In this paper, vanadium substituted Keggin type POMs K_3+n[α-PW_12−nV_nO₄₀] (n = 1, 2, 3) (α-PW₁₁V, α-PW₁₀V₂ and α-PW₉V₃) are used as EC materials to prepare the EC films. The performance of the films is tested in H⁺-based aqueous electrolyte and LiClO₄-based non-aqueous electrolyte. All the films showed excellent performance in both of the electrolytes.

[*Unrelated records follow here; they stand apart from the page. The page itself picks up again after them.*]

@[simp] theorem State.stepK_cells (s : State) (m : MeterSample) : (s.stepK m).dp.cells = s.dp.cells := by
  have hraise : ((List.range 4).foldl (fun s d => if (s.die d).noRaise then s else s.updDie d Die.raise) s).dp.cells = s.dp.cells :=
    foldl_cells _ (fun s d => by split <;> simp) _ _
  unfold State.stepK
  dsimp only
  (repeat' split) <;> simp [hraise]

@[simp] theorem State.movePoint_cells (s : State) (d p : Nat) : (s.movePoint d p).dp.cells = s.dp.cells := by
  simp [State.movePoint]

@[simp] theorem State.coolDie_cells (s : State) (d : Nat) (t : Word) : (s.coolDie d t).dp.cells = s.dp.cells := by
  unfold State.coolDie
  dsimp only
  (repeat' split) <;> simp

@[simp] theorem State.lockRoot_cells (s : State) (d : Nat) : (s.lockRoot d).dp.cells = s.dp.cells := by
  simp [State.lockRoot]

@[simp] theorem State.setD3hot_cells (s : State) (on : Bool) : (s.setD3hot on).dp.cells = s.dp.cells := by
  unfold State.setD3hot
  dsimp only
  (repeat' split) <;> rfl

@[simp] theorem Data.clearTuner_cells (d : Data) (slot : Nat) : (d.clearTuner slot).cells = d.cells := rfl

@[simp] theorem Data.relog_cells (d : Data) (c : Relog) : (d.relog c).cells = d.cells := rfl

@[simp] theorem Data.writeLog_cells (d : Data) (dest mac : BitVec 48) (r : LogRec) : (d.writeLog dest mac r).cells = d.cells := rfl

theorem Data.foldl_cells {α : Type} (d : Data) (f : Data → α → Data) (h : ∀ d x, (f d x).cells = d.cells) (l : List α) :
    (l.foldl f d).cells = d.cells := by
  induction l generalizing d with
  | nil => rfl
  | cons x l ih => simp [ih, h]

@[simp] theorem State.raiseCounters_cells (s : State) : s.raiseCounters.dp.cells = s.dp.cells := by
  refine foldl_cells _ (fun s k => ?_) _ _
  (repeat' split) <;> simp

@[simp] theorem Data.relogs_cells (d : Data) (l : List Relog) : (l.foldl Data.relog d).cells = d.cells :=
  d.foldl_cells Data.relog Data.relog_cells l

@[simp] theorem Data.writeLogs_cells (d : Data) (dest mac : BitVec 48) (l : List LogRec) :
    (l.foldl (fun d r => d.writeLog dest mac r) d).cells = d.cells :=
  d.foldl_cells _ (fun d r => d.writeLog_cells dest mac r) l

@[simp] theorem State.flushFlash_cells (s : State) : s.flushFlash.dp.cells = s.dp.cells := by
  simp [State.flushFlash]

/-! ### Stages of boot -/

@[simp] theorem State.cold_cells (s : State) : s.cold.dp.cells = [] := rfl

@[simp] theorem State.powerUp_cells (s : State) : s.powerUp.dp.cells = [] := by
  simp [State.powerUp]

@[simp] theorem State.meshUp_cells (s : State) : s.meshUp.dp.cells = s.dp.cells := rfl

@[simp] theorem State.aliasStage_cells (s : State) : s.aliasStage.dp.cells = s.dp.cells := rfl

@[simp] theorem State.loadObject_cells (s : State) (kind : Nat) : (s.loadObject kind).1.dp.cells = s.dp.cells := by
  unfold State.loadObject
  dsimp only
  (repeat' split) <;> simp

@[simp] theorem State.readyStage_cells (s : State) : s.readyStage.dp.cells = s.dp.cells := by
  unfold State.readyStage
  dsimp only
  split <;> simp

end Sys2Proof.Machine
end

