-- ==== Sys2Proof/Config.lean ====
section
/-! DEFINITION. Config.lean: what one implementation fixes and the spec leaves open. Every value here is a free value: it has no body, so that nothing can be proved of it but what holds of every choice. -/

namespace Sys2Proof.Config

/-- R367: what a codeword with four or more flipped bits decodes to (`none`: uncorrectable; a word: miscorrected to it), by
address, flipped bits and the count of such reads.
[UNVERIFIED, log entry 9] -/
opaque wideErrorDecode : Nat → BitVec 80 → Nat → Option (BitVec 64)

/-- R311: the integers that a port's generator draws for the back-off of IEEE 802.3: by its seed (unit serial number and port), the attempt,
and the number of draws since it was seeded at boot.
[UNVERIFIED, log entry 10] -/
opaque backoffSlots : Nat × Nat → Nat → Nat → Nat

/-- Quotients by zero in the loop formulas (R103, R122, R124, R126 to R128): the spec gives no result there. By place and
dividend.
[DESIGN CHOICE, log entry 11] -/
opaque openQuotient : Nat → Rat → Rat

/-- R122, R430: what stands for a sensor's last valid reading, in 0.01 °C, before it has had one. By sensor.
[DESIGN CHOICE, log entry 12] -/
opaque unreadTemp : Nat → Int

/-- R251, R253: the edge phase Δ of a tick, in 2⁻¹⁶ ns, by its module time.
[UNVERIFIED, log entry 13] -/
opaque edgePhase : Nat → Int

/-- GCTL.FEEDI: the current of a feed in mA, by feed and number of its 1 µs sample since leaving OFF (R457). No command brings it.
[UNVERIFIED, log entry 14] -/
opaque feedCurrent : Nat → Nat → Nat

/-- GCTL.PINS: the level of U0_LOS to U3_LOS (0 to 3) and of TIMEOUT (4), by ns since leaving OFF. No command brings them.
[UNVERIFIED, log entry 14] -/
opaque pinLevel : Nat → Nat → Bool

/-- R295: the version count that a stored domain record holds; the spec gives the record no layout. By its bytes.
[UNVERIFIED, log entry 15] -/
opaque recordVersion : List (BitVec 8) → BitVec 16

/-- R383: the bytes of the boot ROM, which the spec does not print.
[UNVERIFIED, log entry 16] -/
opaque romByte : Nat → BitVec 8

/-- R128, R138, R140: the span of a level element's monitor current between dark and open, in pA, which scales its lock-in
estimate as the contrast scales a cell's; the spec does not say how it is known. By element and instant.
[UNVERIFIED, log entry 88] -/
opaque monitorSpan : Nat → Nat → Rat

/-- R294: whether the target of a role-swap test read the TIMEOUT line as it drove it over the 4 seconds of the check, by the ns
since leaving OFF at their end. No command brings it.
[DEDUCED, log entry 95] -/
opaque timeoutReadback : Nat → Bool

/-- R390: which bits of a codeword an injection flips, by word, number and ns since leaving OFF; the spec gives their number only.
[DEDUCED, log entry 101] -/
opaque injectBit : Nat → Nat → Nat → Nat

/-- R439: what the PIN probe of a free position measures: voltage in mV and current in µA at each of its two codes. By tile, slot and ns since
leaving OFF.
[DESIGN CHOICE, log entry 120] -/
opaque pinProbe : Nat → Nat → Nat → Nat × Nat × Nat × Nat

end Sys2Proof.Config
end

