-- ==== Sys2Proof/Machine/Ops.lean ====
section
/-! DEFINITION. Machine/Ops.lean: the named operations that every meaning uses: registers, time and events. -/

namespace Sys2Proof.Machine

/-- What every meaning answers: the next state. -/
abbrev Result := Host.Outcome State Fault Refusal

/-! ### Registers -/

/-- The word that a register or window word holds. -/
def State.word (s : State) (a : Nat) : Word := Sparse.get resetWord s.regs a

/-- Stores a whole word. -/
def State.setWord (s : State) (a : Nat) (v : Word) : State :=
  { s with regs := Sparse.set resetWord s.regs a v }

/-- The value of a register field. -/
def State.rd (s : State) (f : Fld) : Nat := getBits (s.word f.addr) f.lo f.w

/-- Stores a register field; bits above its width are dropped. -/
def State.wr (s : State) (f : Fld) (v : Nat) : State :=
  s.setWord f.addr (setBits (s.word f.addr) f.lo f.w v)

/-- A field that is one bit, as a Boolean. -/
def State.rdB (s : State) (f : Fld) : Bool := s.rd f != 0

/-- A field in two's complement. -/
def State.rdI (s : State) (f : Fld) : Int := signedOf f.w (s.rd f)

/-- Stores an integer in two's complement, held to the field's signed range. -/
def State.wrI (s : State) (f : Fld) (i : Int) : State := s.wr f (unsignedOf f.w (satSigned f.w i))

/-- Adds to a counter field that saturates. -/
def State.bump (s : State) (f : Fld) (n : Nat) : State := s.wr f (satUnsigned f.w (s.rd f + n))

/-- Adds to a counter field that wraps. -/
def State.count (s : State) (f : Fld) (n : Nat) : State := s.wr f (s.rd f + n)

/-- A field that acts as 1 when it holds 0. -/
def State.rd1 (s : State) (f : Fld) : Nat := max 1 (s.rd f)

/-- Stores a list of fields. -/
def State.wrs (s : State) (l : List (Fld × Nat)) : State := l.foldl (fun s e => s.wr e.1 e.2) s

/-! ### Time -/

/-- Module time, in ns since 0:000000000 (R249). -/
def State.now (s : State) : Nat := s.clk.now

/-- Lets `d` ns pass.
[DESIGN CHOICE, log entry 4] -/
def State.pass (s : State) (d : Nat) : State :=
  { s with clk := { s.clk with now := s.clk.now + d, elapsed := s.clk.elapsed + d } }

/-- Lets time pass until module time is `t`; no time passes when it is `t` or later already.
[DESIGN CHOICE, log entry 4; DEDUCED, log entry 100] -/
def State.advanceTo (s : State) (t : Nat) : State := s.pass (t - s.clk.now)

/-- Lets time pass until `t` ns after leaving OFF.
[DESIGN CHOICE, log entry 4; DEDUCED, log entry 100] -/
def State.advanceElapsed (s : State) (t : Nat) : State := s.pass (t - s.clk.elapsed)

/-- One second, in ns. -/
def second : Nat := 1000000000

/-- The first tick instant at or after `t` (R252). -/
def tickAt (t : Nat) : Nat := (t + 7) / 8 * 8

/-- The first tick instant after `t` (R252).
[DEDUCED, log entry 53] -/
def tickAfter (t : Nat) : Nat := (t / 8 + 1) * 8

/-- Module time has been set from a source (R250). -/
def State.timeSet (s : State) : Bool := s.rdB R.TIME_STAT_STATE

/-- Lets one 8 ns tick pass: what the block does while no command waits.
[DESIGN CHOICE, log entry 2] -/
def State.tick (s : State) : State := s.pass 8

/-! ### Locations (R39) -/

/-- A location: kind and identifier. -/
def loc (kind ident : Nat) : Nat := kind * 0x200000 + ident

/-- An object's location (R39): its type and index. -/
def locObj (ty idx : Nat) : Nat := loc 1 (ty * 0x20000 + idx)

/-- The location of the element in slot `k` of tile `t` (R6, R39). -/
def locElem (t k : Nat) : Nat :=
  if t < 136 then loc 2 ((t / 4 % 2) * 0x80000 + (t / 8) * 0x4000 + (64 * (t % 4) + k) * 0x40)
  else loc 2 (0x100000 + ((t - 136) / 8) * 0x80000 + (64 * ((t - 136) % 8) + k) * 0x400)

def locInput (i : Nat) : Nat := locObj 0 i
def locOutput (o : Nat) : Nat := locObj 1 o
/-- The location of packet port `n`: uplinks 0 to 3, maintenance segments 4 and 5. -/
def locPort (n : Nat) : Nat := if n < 4 then locObj 2 n else locObj 3 (n - 4)
def locStream (i : Nat) : Nat := locObj 4 i
def locPass (pid : Nat) : Nat := locObj 5 pid
def locGroup (g : Nat) : Nat := locObj 6 g
def locPool (p : Nat) : Nat := locObj 7 p
def locCreic (p : Nat) : Nat := locObj 8 p
def locChannel (c : Nat) : Nat := locObj 9 c
def locBlock (b : Nat) : Nat := locObj 10 b
def locTile (t : Nat) : Nat := loc 3 t
def locCluster (c : Nat) : Nat := loc 4 c

/-! ### Events (R37, R42) -/

/-- The stamp of an event raised now (R37): module time, or the time since leaving OFF while it is not set. -/
def State.stamp (s : State) : Nat := if s.timeSet then s.clk.now else s.clk.elapsed

/-- The record of an event raised now. -/
def State.event (s : State) (code sev l detail : Nat) : Event :=
  { code := code, sev := sev, loc := l, detail := detail % 2 ^ 24,
    sec := s.stamp / second % 2 ^ 31, ns := s.stamp % second, tv := s.timeSet }

/-- The crossbar master that raises an event, by the chapter in its code: drive and loops TILE, solver SOLV, fabric and passes
PASS, listeners LSTN, Creic CREIC, ports RXQ, scheduling TXQ, memory SCRB, start-up BOOT, ledger LEDG, the rest HK.
[DEDUCED, log entry 77] -/
def Event.master (e : Event) : Nat :=
  match e.code / 256 with
  | 3 | 4 => 11
  | 5 => 3
  | 2 | 6 => 4
  | 7 => 5
  | 9 => 9
  | 10 => 6
  | 11 => 7
  | 12 => 8
  | 13 => 1
  | 14 => if 9 ≤ e.code % 256 then 10 else 0
  | _ => 0

/-- The two events carry the same stamp: they were raised in the same cycle.
[DEDUCED, log entry 77] -/
def Event.sameCycle (x y : Event) : Bool := x.tv = y.tv && x.sec = y.sec && x.ns = y.ns

/-- The queue with a new event at its end, but before the events of the same cycle whose masters come later in crossbar master
order (R42).
[DEDUCED, log entry 77] -/
def enterIntake (e : Event) : List Event → List Event
  | [] => [e]
  | x :: r => if decide (e.master < x.master) && (x :: r).all e.sameCycle then e :: x :: r else x :: enterIntake e r

/-- Raises an event: it enters the intake queue, or is dropped and counted when the queue holds 256 (R42). -/
def State.log (s : State) (code sev l detail : Nat) : State :=
  if s.ev.intake.length < 256 then
    { s with ev := { s.ev with intake := enterIntake (s.event code sev l detail) s.ev.intake } }
  else
    { (s.bump R.GCTL_EVT_LOST_DROP 1) with ev := { s.ev with dropped := s.ev.dropped + 1 } }

/-- Raises an event when the condition holds. -/
def State.logIf (s : State) (c : Bool) (code sev l detail : Nat) : State :=
  if c then s.log code sev l detail else s

/-- The key under which the last logged occurrence of an event for one object is kept. -/
def limKey (code obj : Nat) : Nat := code * 2 ^ 32 + obj

/-- An event limited to one per `gap` ns for one object (R487): an occurrence within the interval is dropped. -/
def State.logLim (s : State) (gap obj code sev l detail : Nat) : State :=
  let last := Sparse.get (fun _ => 0) s.ev.lastLog (limKey code obj)
  if last = 0 ∨ last - 1 + gap ≤ s.clk.elapsed then
    let s := s.log code sev l detail
    { s with ev := { s.ev with lastLog := Sparse.set (fun _ => 0) s.ev.lastLog (limKey code obj) (s.clk.elapsed + 1) } }
  else s

end Sys2Proof.Machine
end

Furthermore, the films are more stable in the LiClO₄-based non-aqueous electrolyte.

Experimental

Materials

The Keggin type vanadium substituted POMs were prepared according to methods found in the literature.¹² The details of the preparation procedure are presented in the ESI.† The titanium dioxide (TiO₂) paste with a particle size of approximately 18 nm was obtained from Dyesol Ltd. Fluorine doped tin oxide glass (14 Ω sq⁻¹, Nippon Sheet Glass) was purchased from HeptaChroma (Dalian, China). The electrolyte is 0.1 M LiClO₄ PC solution and 0.1 M hydrochloric acid (HCl) aqueous solution. The other reagents were all purchased from Aladdin.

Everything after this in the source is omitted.